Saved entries
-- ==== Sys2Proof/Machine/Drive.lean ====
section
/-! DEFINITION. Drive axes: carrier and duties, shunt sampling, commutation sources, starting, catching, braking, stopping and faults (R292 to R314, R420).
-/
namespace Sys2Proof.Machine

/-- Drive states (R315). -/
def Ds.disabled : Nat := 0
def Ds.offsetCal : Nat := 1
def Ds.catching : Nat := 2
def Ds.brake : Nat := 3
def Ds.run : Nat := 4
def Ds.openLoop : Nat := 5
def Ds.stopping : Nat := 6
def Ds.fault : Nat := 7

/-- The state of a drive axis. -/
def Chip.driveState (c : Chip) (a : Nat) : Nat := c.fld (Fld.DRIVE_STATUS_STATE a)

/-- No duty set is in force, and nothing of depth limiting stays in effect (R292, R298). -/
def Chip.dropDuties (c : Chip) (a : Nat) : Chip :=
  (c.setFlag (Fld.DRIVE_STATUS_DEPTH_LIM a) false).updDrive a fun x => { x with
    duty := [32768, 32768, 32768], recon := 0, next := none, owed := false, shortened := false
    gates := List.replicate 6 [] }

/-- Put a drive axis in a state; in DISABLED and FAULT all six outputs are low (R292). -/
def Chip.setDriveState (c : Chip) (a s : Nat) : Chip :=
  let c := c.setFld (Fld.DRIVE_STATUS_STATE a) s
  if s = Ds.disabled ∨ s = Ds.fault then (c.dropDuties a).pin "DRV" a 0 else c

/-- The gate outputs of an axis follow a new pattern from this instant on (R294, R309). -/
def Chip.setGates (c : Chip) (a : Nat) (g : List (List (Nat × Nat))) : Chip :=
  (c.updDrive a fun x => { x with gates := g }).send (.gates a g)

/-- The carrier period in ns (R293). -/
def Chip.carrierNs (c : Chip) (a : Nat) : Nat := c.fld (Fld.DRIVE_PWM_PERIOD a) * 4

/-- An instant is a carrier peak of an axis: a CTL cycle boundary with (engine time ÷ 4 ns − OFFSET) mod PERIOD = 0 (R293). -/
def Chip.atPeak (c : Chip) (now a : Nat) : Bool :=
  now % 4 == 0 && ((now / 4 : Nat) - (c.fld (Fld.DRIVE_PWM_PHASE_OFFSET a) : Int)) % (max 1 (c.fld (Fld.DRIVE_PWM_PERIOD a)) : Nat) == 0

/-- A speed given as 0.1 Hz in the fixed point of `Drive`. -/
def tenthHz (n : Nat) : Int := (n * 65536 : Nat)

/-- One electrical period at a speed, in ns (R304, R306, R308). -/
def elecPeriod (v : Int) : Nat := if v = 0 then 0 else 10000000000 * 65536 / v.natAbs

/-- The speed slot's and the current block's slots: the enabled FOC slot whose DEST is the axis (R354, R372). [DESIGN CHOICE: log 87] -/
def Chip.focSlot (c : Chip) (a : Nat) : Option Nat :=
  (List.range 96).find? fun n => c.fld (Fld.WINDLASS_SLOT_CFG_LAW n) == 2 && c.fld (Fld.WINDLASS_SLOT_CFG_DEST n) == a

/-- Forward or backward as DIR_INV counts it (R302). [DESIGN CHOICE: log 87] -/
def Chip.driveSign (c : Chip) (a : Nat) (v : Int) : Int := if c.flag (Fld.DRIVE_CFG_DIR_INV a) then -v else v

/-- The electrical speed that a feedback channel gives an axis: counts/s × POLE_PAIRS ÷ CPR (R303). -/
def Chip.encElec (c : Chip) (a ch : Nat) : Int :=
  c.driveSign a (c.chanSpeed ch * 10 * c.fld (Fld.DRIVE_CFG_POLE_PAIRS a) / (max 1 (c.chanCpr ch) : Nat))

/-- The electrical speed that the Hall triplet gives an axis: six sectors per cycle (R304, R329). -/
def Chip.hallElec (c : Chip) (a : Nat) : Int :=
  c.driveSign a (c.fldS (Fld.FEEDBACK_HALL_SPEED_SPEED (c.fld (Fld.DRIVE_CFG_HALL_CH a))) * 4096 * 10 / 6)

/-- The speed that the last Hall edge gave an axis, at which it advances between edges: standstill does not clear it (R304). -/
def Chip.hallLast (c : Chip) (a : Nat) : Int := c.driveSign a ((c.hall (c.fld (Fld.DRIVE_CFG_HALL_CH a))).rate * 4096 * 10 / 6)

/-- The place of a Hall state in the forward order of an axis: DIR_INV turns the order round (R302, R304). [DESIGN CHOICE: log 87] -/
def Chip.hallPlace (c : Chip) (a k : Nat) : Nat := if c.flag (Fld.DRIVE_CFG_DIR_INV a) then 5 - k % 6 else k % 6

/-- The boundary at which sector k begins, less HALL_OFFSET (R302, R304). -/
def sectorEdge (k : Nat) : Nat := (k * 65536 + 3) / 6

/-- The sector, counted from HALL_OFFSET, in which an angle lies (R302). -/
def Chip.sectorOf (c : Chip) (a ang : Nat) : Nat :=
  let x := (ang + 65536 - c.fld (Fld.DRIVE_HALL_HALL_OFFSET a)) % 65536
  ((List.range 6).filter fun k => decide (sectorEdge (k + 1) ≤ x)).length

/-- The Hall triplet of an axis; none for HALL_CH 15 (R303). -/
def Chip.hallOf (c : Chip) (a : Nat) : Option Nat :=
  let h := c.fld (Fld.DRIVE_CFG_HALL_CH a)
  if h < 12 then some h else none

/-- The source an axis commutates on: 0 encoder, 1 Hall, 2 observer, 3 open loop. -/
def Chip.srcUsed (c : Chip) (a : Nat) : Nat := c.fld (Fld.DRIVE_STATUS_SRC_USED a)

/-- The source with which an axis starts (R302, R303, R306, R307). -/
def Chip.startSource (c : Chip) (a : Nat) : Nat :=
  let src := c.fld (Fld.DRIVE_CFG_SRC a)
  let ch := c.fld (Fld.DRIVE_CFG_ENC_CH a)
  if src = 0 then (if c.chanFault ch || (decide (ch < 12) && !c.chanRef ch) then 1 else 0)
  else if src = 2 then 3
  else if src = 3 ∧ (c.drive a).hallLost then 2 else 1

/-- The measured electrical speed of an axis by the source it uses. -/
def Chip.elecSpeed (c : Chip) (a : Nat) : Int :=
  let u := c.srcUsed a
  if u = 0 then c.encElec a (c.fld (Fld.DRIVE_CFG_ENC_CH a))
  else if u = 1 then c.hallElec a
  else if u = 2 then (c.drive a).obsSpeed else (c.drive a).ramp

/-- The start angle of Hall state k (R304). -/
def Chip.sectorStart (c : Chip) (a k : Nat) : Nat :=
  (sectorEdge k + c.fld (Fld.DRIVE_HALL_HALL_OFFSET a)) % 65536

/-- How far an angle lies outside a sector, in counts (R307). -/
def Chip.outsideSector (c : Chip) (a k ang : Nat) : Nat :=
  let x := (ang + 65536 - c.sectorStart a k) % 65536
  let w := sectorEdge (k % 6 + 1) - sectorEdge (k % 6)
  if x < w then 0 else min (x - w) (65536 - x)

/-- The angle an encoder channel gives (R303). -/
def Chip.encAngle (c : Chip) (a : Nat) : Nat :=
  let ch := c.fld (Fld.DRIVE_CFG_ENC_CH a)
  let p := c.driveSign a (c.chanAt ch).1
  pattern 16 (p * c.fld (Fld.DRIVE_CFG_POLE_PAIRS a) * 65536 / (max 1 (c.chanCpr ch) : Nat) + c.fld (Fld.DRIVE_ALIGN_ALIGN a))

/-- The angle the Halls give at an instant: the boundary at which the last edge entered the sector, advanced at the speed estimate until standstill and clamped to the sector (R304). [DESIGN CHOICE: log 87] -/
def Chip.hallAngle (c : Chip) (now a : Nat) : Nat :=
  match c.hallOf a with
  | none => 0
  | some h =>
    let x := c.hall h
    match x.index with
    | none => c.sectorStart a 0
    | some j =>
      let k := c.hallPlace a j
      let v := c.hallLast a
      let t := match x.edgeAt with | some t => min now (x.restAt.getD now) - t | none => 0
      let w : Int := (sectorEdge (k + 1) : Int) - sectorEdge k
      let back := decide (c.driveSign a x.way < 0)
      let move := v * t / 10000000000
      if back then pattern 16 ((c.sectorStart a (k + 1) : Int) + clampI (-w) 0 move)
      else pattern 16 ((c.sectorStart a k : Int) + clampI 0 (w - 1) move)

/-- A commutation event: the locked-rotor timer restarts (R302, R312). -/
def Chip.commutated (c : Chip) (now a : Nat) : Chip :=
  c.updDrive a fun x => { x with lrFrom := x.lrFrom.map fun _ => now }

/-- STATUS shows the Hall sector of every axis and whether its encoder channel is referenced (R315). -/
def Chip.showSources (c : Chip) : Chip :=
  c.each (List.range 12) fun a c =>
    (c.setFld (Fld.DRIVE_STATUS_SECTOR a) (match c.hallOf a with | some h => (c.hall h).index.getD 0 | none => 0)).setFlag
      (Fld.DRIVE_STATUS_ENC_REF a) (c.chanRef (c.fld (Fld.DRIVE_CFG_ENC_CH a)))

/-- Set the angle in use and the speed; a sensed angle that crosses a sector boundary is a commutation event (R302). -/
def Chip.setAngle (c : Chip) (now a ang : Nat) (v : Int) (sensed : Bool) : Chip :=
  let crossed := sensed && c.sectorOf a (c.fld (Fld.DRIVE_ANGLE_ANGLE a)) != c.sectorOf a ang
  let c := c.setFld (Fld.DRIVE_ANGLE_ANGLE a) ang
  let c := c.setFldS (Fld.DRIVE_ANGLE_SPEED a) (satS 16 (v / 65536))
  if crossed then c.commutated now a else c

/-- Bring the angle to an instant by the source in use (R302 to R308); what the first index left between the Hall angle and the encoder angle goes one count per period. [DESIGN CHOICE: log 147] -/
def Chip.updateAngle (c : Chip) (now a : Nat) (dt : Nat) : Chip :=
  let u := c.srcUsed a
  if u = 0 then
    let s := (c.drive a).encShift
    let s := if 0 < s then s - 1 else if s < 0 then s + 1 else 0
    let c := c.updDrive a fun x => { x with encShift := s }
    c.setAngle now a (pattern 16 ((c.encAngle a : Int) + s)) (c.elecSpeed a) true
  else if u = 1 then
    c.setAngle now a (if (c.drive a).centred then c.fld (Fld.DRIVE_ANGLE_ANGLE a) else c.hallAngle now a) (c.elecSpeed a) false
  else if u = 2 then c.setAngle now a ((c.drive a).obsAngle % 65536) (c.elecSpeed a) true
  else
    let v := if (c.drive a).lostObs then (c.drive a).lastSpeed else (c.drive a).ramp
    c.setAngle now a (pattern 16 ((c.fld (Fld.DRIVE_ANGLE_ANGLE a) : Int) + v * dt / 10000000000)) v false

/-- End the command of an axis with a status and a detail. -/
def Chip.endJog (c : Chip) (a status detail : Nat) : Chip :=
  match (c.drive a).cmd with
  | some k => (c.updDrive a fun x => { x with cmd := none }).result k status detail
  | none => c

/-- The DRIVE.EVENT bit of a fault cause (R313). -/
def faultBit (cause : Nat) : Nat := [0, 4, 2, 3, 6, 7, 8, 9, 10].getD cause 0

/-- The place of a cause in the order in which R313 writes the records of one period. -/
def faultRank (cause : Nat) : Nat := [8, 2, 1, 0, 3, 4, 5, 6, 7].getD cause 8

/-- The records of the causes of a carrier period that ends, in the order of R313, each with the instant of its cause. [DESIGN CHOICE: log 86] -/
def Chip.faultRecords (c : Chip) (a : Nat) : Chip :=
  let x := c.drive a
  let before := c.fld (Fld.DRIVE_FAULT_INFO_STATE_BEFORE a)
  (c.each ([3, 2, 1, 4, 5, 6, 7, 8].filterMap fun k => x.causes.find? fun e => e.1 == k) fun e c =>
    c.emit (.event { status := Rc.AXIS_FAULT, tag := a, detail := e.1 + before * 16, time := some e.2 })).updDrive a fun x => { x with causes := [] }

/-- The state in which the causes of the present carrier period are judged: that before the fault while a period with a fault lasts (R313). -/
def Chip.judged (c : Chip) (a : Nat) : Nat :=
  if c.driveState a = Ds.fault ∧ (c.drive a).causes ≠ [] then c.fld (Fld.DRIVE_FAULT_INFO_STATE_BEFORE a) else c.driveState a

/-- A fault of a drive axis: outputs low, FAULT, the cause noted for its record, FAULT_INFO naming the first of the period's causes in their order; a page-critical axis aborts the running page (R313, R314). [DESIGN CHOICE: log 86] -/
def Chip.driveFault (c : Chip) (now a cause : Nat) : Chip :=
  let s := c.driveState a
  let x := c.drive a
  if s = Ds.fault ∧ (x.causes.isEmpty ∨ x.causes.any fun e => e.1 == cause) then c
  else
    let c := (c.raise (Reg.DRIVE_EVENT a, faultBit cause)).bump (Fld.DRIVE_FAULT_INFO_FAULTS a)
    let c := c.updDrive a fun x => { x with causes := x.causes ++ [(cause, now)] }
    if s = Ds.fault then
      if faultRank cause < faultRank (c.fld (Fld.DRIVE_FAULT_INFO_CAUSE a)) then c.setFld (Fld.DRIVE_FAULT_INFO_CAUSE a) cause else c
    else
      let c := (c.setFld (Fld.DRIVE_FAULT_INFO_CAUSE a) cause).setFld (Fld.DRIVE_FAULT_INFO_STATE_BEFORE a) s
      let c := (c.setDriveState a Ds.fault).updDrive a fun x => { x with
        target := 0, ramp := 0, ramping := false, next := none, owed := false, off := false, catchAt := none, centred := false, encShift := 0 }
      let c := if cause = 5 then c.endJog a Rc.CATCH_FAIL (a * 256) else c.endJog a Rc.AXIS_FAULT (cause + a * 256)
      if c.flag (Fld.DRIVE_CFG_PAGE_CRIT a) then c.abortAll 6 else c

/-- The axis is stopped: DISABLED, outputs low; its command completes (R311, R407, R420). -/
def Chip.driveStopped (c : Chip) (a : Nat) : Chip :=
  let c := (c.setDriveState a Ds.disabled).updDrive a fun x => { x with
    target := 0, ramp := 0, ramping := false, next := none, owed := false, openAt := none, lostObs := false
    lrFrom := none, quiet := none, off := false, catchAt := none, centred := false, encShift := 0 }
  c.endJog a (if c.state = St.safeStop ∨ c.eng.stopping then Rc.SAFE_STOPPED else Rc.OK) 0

Exercise goal:
Transcribe the lines above between the line holding "duty := [32768, 32768, 32768], recon" and the line holding "def Chip.setGates (c", inclusive, exactly as they stand and with nothing added.

Task solution:
    duty := [32768, 32768, 32768], recon := 0, next := none, owed := false, shortened := false
    gates := List.replicate 6 [] }

/-- Put a drive axis in a state; in DISABLED and FAULT all six outputs are low (R292). -/
def Chip.setDriveState (c : Chip) (a s : Nat) : Chip :=
  let c := c.setFld (Fld.DRIVE_STATUS_STATE a) s
  if s = Ds.disabled ∨ s = Ds.fault then (c.dropDuties a).pin "DRV" a 0 else c

/-- The gate outputs of an axis follow a new pattern from this instant on (R294, R309). -/
def Chip.setGates (c : Chip) (a : Nat) (g : List (List (Nat × Nat))) : Chip :=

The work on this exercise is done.